Exercise instructions:
Transcribe the records below exactly as written, from the opening line through the line that contains "link (R52). -/".

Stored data
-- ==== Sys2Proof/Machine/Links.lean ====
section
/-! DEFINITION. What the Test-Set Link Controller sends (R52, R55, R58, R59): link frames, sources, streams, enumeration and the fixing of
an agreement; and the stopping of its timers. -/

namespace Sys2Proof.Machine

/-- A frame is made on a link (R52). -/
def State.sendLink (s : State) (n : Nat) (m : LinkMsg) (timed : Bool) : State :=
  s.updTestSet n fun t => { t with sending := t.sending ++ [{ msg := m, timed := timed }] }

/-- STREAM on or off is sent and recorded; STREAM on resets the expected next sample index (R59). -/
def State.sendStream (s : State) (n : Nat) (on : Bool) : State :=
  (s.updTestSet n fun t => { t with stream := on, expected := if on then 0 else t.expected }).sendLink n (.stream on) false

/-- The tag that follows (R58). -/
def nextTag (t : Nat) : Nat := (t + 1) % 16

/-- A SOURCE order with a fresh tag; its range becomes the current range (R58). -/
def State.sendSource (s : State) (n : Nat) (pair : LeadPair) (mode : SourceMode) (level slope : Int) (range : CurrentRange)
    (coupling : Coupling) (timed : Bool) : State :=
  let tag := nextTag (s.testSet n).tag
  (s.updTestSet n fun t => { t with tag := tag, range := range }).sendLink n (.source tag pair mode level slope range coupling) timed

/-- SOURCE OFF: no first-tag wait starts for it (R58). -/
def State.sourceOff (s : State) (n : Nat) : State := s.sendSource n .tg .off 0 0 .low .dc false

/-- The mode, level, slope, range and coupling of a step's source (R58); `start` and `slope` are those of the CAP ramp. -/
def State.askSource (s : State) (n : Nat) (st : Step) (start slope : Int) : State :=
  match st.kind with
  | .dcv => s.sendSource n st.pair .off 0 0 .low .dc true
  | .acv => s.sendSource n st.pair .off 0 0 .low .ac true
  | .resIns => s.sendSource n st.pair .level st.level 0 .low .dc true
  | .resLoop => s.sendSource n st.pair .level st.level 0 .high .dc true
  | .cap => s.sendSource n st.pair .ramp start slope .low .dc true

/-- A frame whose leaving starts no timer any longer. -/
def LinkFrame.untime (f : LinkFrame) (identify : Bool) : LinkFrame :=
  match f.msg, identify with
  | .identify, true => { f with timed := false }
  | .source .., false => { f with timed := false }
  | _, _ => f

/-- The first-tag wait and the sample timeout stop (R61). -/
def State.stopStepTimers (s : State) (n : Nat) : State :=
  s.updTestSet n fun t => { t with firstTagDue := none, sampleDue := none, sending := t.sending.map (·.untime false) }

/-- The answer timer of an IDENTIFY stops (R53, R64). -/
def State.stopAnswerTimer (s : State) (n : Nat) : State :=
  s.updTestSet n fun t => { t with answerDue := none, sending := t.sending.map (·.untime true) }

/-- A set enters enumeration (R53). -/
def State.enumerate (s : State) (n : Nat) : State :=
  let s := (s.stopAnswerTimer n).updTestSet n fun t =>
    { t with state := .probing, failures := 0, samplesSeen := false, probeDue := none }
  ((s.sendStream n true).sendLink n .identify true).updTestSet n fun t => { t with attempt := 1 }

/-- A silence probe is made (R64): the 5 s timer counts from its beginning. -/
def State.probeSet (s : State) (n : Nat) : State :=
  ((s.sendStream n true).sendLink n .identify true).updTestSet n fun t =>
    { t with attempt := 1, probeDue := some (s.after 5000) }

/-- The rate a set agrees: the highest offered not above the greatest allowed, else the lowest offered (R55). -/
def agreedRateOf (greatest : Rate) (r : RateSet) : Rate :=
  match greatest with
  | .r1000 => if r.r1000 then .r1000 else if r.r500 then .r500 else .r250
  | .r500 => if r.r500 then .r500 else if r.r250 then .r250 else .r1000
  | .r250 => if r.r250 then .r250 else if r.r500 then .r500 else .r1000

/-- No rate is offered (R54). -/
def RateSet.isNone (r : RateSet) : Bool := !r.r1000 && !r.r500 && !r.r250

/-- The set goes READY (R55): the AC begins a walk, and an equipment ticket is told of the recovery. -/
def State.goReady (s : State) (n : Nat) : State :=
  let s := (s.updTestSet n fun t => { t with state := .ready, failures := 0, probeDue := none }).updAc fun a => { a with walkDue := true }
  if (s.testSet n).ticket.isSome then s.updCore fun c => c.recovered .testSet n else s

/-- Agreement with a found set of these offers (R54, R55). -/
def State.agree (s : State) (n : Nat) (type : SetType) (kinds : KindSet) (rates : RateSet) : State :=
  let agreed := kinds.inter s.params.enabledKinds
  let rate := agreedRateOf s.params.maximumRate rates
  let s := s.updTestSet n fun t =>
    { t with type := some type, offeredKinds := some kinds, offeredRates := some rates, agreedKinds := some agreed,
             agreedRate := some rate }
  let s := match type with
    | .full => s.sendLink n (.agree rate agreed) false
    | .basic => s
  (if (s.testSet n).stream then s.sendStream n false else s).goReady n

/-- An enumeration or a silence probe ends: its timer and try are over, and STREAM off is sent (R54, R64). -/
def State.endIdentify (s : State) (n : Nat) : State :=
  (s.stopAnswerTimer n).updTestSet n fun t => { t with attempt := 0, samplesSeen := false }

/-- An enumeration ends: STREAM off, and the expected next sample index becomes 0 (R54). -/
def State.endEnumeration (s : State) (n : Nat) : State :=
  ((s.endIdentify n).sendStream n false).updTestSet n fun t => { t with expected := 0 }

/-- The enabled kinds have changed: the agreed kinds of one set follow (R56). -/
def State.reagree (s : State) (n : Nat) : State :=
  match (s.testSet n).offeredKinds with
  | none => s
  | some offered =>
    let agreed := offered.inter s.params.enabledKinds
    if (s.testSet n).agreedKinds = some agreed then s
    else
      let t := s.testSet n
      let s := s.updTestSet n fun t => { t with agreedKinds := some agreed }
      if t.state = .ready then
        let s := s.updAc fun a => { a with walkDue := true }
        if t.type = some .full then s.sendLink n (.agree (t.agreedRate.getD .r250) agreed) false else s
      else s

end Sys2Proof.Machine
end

Output below:
-- ==== Sys2Proof/Machine/Links.lean ====
section
/-! DEFINITION. What the Test-Set Link Controller sends (R52, R55, R58, R59): link frames, sources, streams, enumeration and the fixing of
an agreement; and the stopping of its timers. -/

namespace Sys2Proof.Machine

/-- A frame is made on a link (R52). -/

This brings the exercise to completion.